══ INPUT DATA
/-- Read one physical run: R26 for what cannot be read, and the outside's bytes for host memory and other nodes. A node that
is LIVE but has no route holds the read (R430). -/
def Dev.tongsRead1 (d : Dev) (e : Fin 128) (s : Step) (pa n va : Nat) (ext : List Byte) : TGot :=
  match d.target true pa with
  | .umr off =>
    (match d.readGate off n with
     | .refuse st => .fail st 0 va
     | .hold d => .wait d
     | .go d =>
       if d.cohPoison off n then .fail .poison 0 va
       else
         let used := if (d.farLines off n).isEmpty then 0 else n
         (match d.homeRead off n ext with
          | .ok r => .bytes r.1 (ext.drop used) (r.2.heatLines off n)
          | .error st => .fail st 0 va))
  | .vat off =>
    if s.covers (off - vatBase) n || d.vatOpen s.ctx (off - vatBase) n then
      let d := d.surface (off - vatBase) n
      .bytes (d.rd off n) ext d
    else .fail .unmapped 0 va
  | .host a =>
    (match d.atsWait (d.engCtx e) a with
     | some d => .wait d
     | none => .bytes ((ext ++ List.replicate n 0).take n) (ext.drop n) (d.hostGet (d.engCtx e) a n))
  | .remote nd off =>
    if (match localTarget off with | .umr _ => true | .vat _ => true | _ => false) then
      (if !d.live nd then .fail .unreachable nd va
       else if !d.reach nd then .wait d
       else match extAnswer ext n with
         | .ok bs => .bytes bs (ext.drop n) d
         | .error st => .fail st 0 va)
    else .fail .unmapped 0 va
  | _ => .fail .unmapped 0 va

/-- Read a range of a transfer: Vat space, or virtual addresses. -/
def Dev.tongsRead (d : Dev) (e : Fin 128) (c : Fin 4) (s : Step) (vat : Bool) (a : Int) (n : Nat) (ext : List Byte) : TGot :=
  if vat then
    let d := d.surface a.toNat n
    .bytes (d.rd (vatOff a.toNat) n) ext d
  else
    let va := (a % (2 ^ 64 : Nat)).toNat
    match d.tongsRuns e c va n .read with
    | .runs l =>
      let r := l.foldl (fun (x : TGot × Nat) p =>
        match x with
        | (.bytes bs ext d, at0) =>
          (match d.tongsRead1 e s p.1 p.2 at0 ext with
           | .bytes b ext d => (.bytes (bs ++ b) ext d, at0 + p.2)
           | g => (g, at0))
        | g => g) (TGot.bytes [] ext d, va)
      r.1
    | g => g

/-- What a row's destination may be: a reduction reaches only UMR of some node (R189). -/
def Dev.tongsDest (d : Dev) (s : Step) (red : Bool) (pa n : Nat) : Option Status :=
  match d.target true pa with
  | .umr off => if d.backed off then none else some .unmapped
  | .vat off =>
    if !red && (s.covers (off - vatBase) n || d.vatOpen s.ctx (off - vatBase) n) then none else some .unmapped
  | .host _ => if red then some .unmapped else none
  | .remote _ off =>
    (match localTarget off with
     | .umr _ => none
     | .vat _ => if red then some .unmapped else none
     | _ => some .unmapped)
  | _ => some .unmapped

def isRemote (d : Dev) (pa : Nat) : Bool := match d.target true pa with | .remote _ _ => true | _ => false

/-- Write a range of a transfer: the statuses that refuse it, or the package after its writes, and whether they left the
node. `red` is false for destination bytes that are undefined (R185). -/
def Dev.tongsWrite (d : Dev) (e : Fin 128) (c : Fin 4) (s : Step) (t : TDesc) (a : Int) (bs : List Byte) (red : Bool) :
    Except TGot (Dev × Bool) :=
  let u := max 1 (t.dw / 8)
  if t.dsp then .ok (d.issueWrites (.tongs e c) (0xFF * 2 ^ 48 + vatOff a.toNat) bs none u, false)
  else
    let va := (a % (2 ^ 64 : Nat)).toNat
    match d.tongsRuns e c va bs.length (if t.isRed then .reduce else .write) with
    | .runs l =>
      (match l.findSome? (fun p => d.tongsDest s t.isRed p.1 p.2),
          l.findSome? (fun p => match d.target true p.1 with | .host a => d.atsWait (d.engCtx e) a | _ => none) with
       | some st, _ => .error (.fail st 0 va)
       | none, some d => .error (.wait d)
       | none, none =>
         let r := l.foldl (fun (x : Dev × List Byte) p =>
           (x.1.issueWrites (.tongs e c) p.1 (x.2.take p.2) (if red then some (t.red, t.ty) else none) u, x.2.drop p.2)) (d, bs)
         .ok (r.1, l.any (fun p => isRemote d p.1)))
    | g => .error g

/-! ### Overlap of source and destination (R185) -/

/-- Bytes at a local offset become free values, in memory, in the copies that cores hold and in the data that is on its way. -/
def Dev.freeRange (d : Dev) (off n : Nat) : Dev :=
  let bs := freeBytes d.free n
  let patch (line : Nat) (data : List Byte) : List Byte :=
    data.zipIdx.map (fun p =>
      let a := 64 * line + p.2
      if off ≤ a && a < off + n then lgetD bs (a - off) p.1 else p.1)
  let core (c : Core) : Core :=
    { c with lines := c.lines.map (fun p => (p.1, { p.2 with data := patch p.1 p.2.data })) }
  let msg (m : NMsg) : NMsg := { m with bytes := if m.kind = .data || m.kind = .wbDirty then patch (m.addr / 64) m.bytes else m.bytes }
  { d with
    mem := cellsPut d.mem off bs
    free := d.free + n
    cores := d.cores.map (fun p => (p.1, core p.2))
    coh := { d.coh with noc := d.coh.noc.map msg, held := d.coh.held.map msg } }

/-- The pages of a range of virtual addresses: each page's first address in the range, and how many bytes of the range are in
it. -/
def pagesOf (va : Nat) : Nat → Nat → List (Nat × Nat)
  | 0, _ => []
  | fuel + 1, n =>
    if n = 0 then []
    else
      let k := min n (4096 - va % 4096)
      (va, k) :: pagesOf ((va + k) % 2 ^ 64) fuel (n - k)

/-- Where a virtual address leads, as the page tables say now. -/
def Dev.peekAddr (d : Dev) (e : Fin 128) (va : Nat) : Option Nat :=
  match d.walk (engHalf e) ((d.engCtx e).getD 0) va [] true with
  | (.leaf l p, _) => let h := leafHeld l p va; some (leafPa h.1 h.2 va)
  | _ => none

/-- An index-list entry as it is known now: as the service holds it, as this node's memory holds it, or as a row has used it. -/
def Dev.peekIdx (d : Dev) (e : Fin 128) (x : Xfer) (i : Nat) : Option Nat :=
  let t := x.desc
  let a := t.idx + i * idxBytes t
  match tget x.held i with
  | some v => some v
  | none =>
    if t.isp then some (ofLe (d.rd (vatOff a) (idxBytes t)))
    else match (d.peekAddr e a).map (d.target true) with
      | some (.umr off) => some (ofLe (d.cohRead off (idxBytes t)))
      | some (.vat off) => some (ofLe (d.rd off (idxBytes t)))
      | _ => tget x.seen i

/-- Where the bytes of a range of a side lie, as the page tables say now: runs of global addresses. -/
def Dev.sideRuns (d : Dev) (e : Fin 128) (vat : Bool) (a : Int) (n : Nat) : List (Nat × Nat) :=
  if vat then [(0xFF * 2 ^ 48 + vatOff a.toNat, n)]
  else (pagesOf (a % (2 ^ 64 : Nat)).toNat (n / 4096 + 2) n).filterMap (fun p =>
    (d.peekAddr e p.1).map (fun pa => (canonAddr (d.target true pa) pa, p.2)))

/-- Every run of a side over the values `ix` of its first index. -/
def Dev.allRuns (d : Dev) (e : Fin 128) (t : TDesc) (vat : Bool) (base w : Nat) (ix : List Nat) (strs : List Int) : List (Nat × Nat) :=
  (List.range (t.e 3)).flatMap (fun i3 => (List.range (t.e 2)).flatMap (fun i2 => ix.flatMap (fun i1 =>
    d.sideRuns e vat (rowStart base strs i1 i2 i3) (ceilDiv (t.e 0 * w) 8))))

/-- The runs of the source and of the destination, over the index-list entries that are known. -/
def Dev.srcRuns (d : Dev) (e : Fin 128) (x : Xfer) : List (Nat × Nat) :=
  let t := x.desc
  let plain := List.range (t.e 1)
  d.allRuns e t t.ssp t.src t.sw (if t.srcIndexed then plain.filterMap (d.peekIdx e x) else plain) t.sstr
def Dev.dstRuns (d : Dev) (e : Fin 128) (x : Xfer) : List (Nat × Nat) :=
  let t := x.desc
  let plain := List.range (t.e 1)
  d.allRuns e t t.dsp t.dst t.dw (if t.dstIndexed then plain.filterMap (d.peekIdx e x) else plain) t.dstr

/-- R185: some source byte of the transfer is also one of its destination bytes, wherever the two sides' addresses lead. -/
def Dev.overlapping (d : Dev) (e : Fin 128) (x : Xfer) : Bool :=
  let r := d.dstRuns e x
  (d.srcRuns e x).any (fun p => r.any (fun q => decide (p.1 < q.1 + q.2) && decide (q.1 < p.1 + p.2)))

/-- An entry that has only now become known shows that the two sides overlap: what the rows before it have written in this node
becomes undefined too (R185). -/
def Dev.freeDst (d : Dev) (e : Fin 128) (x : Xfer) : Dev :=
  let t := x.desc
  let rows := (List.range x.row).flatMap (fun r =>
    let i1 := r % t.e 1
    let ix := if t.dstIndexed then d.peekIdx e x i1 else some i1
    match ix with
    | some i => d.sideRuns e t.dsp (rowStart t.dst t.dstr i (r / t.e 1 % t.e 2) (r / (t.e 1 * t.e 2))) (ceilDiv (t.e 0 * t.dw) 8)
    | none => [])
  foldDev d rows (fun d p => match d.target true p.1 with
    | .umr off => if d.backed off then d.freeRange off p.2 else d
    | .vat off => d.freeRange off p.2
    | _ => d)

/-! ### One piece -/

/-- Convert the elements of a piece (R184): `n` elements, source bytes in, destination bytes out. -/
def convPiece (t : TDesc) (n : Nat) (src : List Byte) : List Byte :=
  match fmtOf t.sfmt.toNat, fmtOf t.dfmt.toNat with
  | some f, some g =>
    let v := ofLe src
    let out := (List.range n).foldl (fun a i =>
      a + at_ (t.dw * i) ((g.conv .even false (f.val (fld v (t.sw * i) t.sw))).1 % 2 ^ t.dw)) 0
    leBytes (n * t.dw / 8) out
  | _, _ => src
════
INSTRUCTIONS TO FOLLOW - Print again the lines of the entries above that fall between the line holding "mem := cellsPut d.mem off bs" and the line holding "def Dev.peekIdx (d", inclusive, exactly as they stand.

REPLY TO THE EXERCISE -
    mem := cellsPut d.mem off bs
    free := d.free + n
    cores := d.cores.map (fun p => (p.1, core p.2))
    coh := { d.coh with noc := d.coh.noc.map msg, held := d.coh.held.map msg } }

/-- The pages of a range of virtual addresses: each page's first address in the range, and how many bytes of the range are in
it. -/
def pagesOf (va : Nat) : Nat → Nat → List (Nat × Nat)
  | 0, _ => []
  | fuel + 1, n =>
    if n = 0 then []
    else
      let k := min n (4096 - va % 4096)
      (va, k) :: pagesOf ((va + k) % 2 ^ 64) fuel (n - k)

/-- Where a virtual address leads, as the page tables say now. -/
def Dev.peekAddr (d : Dev) (e : Fin 128) (va : Nat) : Option Nat :=
  match d.walk (engHalf e) ((d.engCtx e).getD 0) va [] true with
  | (.leaf l p, _) => let h := leafHeld l p va; some (leafPa h.1 h.2 va)
  | _ => none

/-- An index-list entry as it is known now: as the service holds it, as this node's memory holds it, or as a row has used it. -/
def Dev.peekIdx (d : Dev) (e : Fin 128) (x : Xfer) (i : Nat) : Option Nat :=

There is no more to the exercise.